Peter Beresford, co-chair of the national service-user network Shaping Our Lives and professor of social policy at Brunel University, said the figures showed “clear evidence of a senior minister repeatedly telling yet more lies about disabled people and his failed disability policy”.
He said: “Iain Duncan Smith must be brought to book and with a new Labour leadership and shadow cabinet it is to be hoped we now have an effective opposition that will commit itself to acting to curtail such shenanigans.”
Ian Jones, co-founder of the WOWcampaign, said the failings of Labour’s Positive about Disabled People scheme should have shown politicians that “it is not enough to simply tell people how wonderful disabled people are in the hope it would change attitudes”.
He said that Disability Confident was another “chocolate teapot scheme” which would have no impact on closing the disability employment gap, which was “stubbornly fixed at around 30 per cent fewer disabled people (2008-2013) being in work compared to non-disabled people”.
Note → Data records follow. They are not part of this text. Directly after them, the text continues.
/-! ### Evacuation -/

/-- EVACUATION_START (R73, R175 to R177): taken when the oldest waiting change is an assertion and the engine takes
events. Evacuation is active; only cabins are touched, and of the rest of the part the Drive Scheduler, the follow-up
list and the Notice Queue alone. A cabin in FREE or CLOSING with nothing granted, awaiting verify or reported takes
EVAC_OPEN, lamp green flashing, and, unless suspended, has its URGENT WITHDRAW where its bank is RUNNING; where a throw
of it waited or was deferred, it has no follow-up entry. One whose movement is in flight keeps its state and joins the
follow-up list with OPEN; so does one whose waiting or deferred throw left the waiting list in this event before the
cabin
was taken, since the head is examined at each change (R74): granted in EDGE mode, displaced in LEVEL mode, or removed
from
a bank not RUNNING. An ADMITTING cabin's WITHDRAW in hand, an actuation or a deferred op, becomes URGENT where its
bank is RUNNING; every other cabin keeps its state. No CLOSE entry is left. EVACUATION_START carries the mode and, as its
extra word, the cabins that took EVAC_OPEN and the ADMITTING cabins with a withdraw so promoted, together, every one of a
RUNNING bank among them. A movement that has left and whose report the engine has not taken counts as in flight (log 13),
and a withdraw that is URGENT already counts (log 38), the model's inferences. -/
def Obligations.EvacuationStart : Prop :=
  ∀ (s : State) (rest : List Bool), s.startUp = .running → s.restart = none → s.inputs.changes = true :: rest →
    MovementsOk s →
    ∃ t promoted, exec .evacuationStart s = .next t ∧
      (let opened := (allUnits.filter fun u => s.kind u = .cabin ∧
          ((s.unit u).state = .free ∨ (s.unit u).state = .closing) ∧ (t.unit u).state = .evacOpen).length
       let admitting := allUnits.filter fun u => s.kind u = .cabin ∧ (s.unit u).state = .admitting ∧
          (s.actuating u = true ∨ (s.unit u).deferred.isSome)
       (admitting.filter fun u => (s.bank (bankOf u)).state = .running).length ≤ promoted ∧
       promoted ≤ admitting.length ∧
       t = { s with
         inputs := { s.inputs with active := true, changes := rest }
         units := t.units
         drive := t.drive
         engine := { s.engine with
           inbox := t.engine.inbox, follow := t.engine.follow, runningSlot := t.engine.runningSlot }
         notices := s.notices.post
           (s.notice .evacuationStart s.tables.options.evacMode.code none none (opened + promoted)) }) ∧
      (∀ u, s.kind u ≠ .cabin → (t.unit u).rest = (s.unit u).rest) ∧
      (∀ u, (t.unit u).holder = (s.unit u).holder ∧ (t.unit u).suspended = (s.unit u).suspended) ∧
      (∀ u, s.kind u = .cabin → (s.unit u).state ≠ .free → (s.unit u).state ≠ .closing →
        (t.unit u).rest = (s.unit u).rest) ∧
      (∀ u, s.kind u = .cabin → (s.unit u).state = .free ∨ (s.unit u).state = .closing →
        s.opInHand u ≠ some .withdraw →
        let flying : Prop := (∃ a ∈ s.drive.granted ++ s.drive.awaiting, a.unit = u) ∨ s.reported u = true
        let follows : Prop := (t.unit u).state = (s.unit u).state ∧ (u, Follow.toOpen) ∈ t.engine.follow
        let opens : Prop := (t.unit u).state = .evacOpen ∧ (t.unit u).lamp.steady = .greenFlash ∧
          (s.opInHand u = some .throw → ∀ e ∈ t.engine.follow, e.1 ≠ u) ∧
          ((s.unit u).suspended = false → (s.bank (bankOf u)).state = .running →
            (∃ a ∈ t.drive.waiting ++ t.drive.granted, a.unit = u ∧ a.op = .withdraw ∧ a.urgency = .urgent) ∨
              (t.unit u).deferred = some (.withdraw, .urgent))
        (flying → follows) ∧ (¬flying → s.opInHand u = none → opens) ∧
        (¬flying → s.opInHand u = some .throw → opens ∨ (follows ∧
          ((s.tables.options.evacMode = .edge ∧ ∃ a ∈ t.drive.granted, a.unit = u ∧ a.op = .throw) ∨
            (s.tables.options.evacMode = .level ∧ EngEvent.displaced u ∈ t.engine.inbox) ∨
            ((s.bank (bankOf u)).state ≠ .running ∧ EngEvent.removed [u] none ∈ t.engine.inbox))))) ∧
      (∀ u, s.kind u = .cabin → (s.unit u).state = .admitting → (s.bank (bankOf u)).state = .running →
        (∀ a ∈ s.drive.waiting ++ s.drive.granted ++ s.drive.awaiting, a.unit = u → a.op = .withdraw →
          ∃ x ∈ t.drive.waiting ++ t.drive.granted ++ t.drive.awaiting,
            x.unit = u ∧ x.op = .withdraw ∧ x.urgency = .urgent ∧ x.attempt = a.attempt) ∧
        (∀ c, (s.unit u).deferred = some (.withdraw, c) →
          (t.unit u).deferred = some (.withdraw, .urgent) ∨
            ∃ x ∈ t.drive.waiting ++ t.drive.granted, x.unit = u ∧ x.op = .withdraw ∧ x.urgency = .urgent)) ∧
      (∀ e ∈ t.engine.follow, e.2 = .toOpen)

/-- EVACUATION_END (R175, R179): in EDGE mode the state becomes INACTIVE and EVACUATION_END is posted with extra
word 0, and nothing else changes. In LEVEL mode each cabin in EVAC_OPEN with no withdraw granted, awaiting verify or
reported takes CLOSING, lamp off, and, unless suspended, has its NORMAL THROW where its bank is RUNNING; one whose
withdraw is in flight stays and joins the follow-up list with CLOSE, and so does one whose waiting or deferred withdraw
was
granted in this event, or removed from a bank not RUNNING, before the cabin was taken, since the head is examined at each
change (R74); every other unit keeps its record. No OPEN entry is left, and the notice counts the cabins put into
CLOSING.
That a movement whose report the engine has not taken counts as in flight is the model's inference (log 13). -/
def Obligations.EvacuationEnd : Prop :=
  ∀ (s : State) (rest : List Bool), s.startUp = .running → s.restart = none → s.inputs.changes = false :: rest →
    MovementsOk s →
    (s.tables.options.evacMode = .edge →
      exec .evacuationEnd s = .next { s with
        inputs := { s.inputs with active := false, changes := rest }
        notices := s.notices.post (s.notice .evacuationEnd 1 none none 0) }) ∧
    (s.tables.options.evacMode = .level →
      ∃ t n, exec .evacuationEnd s = .next t ∧
        t = { s with
          inputs := { s.inputs with active := false, changes := rest }
          units := t.units
          drive := t.drive
          engine := { s.engine with
            inbox := t.engine.inbox, follow := t.engine.follow, runningSlot := t.engine.runningSlot }
          notices := s.notices.post (s.notice .evacuationEnd 2 none none n) } ∧
        (∀ u, s.kind u ≠ .cabin ∨ (s.unit u).state ≠ .evacOpen → (t.unit u).rest = (s.unit u).rest) ∧
        (∀ u, s.kind u = .cabin → (s.unit u).state = .evacOpen → s.opInHand u ≠ some .throw →
          let flying : Prop := (∃ a ∈ s.drive.granted ++ s.drive.awaiting, a.unit = u) ∨ s.reported u = true
          let follows : Prop := (t.unit u).rest = (s.unit u).rest ∧ (u, Follow.toClose) ∈ t.engine.follow
          let closes : Prop := (t.unit u).state = .closing ∧ (t.unit u).lamp.steady = .off ∧
            ((s.unit u).suspended = false → (s.bank (bankOf u)).state = .running →
              (∃ a ∈ t.drive.waiting ++ t.drive.granted, a.unit = u ∧ a.op = .throw ∧ a.urgency = .normal) ∨
                (t.unit u).deferred = some (.throw, .normal))
          (flying → follows) ∧ (¬flying → s.opInHand u = none → closes) ∧
          (¬flying → s.opInHand u = some .withdraw → closes ∨ (follows ∧
            ((∃ a ∈ t.drive.granted, a.unit = u ∧ a.op = .withdraw) ∨
              ((s.bank (bankOf u)).state ≠ .running ∧ EngEvent.removed [u] none ∈ t.engine.inbox))))) ∧
        (∀ e ∈ t.engine.follow, e.2 = .toClose) ∧
        n = (allUnits.filter fun u => s.kind u = .cabin ∧ (s.unit u).state = .evacOpen ∧
          (t.unit u).state = .closing).length)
He said: “The time for talk and trying to convince people to change has passed. Now is the time for positive action to enable talented disabled people to join a workforce that prejudice actively excludes them from.
“Disability Confident is just that, a con, and Iain Duncan Smith implying disabled people are abnormal (on 8 Sept 2015) will not advance the cause of inclusion.”
Mark Harrison, chief executive of the user-led organisation Equal Lives, said: “This is a Mickey Mouse scheme from a Mickey Mouse minister.
“We need enforceable action for employers who exclude disabled people because of the barriers to employment in their companies.
“We don’t need cheap gimmicks – this is just an example of the emperor’s new clothes.”
And Pat Onions, founder of Pat’s Petition, said: “We aren’t surprised that so few employers have signed up to Disability Confident.
“We have no idea what Disability Confident means and we doubt if employers do.”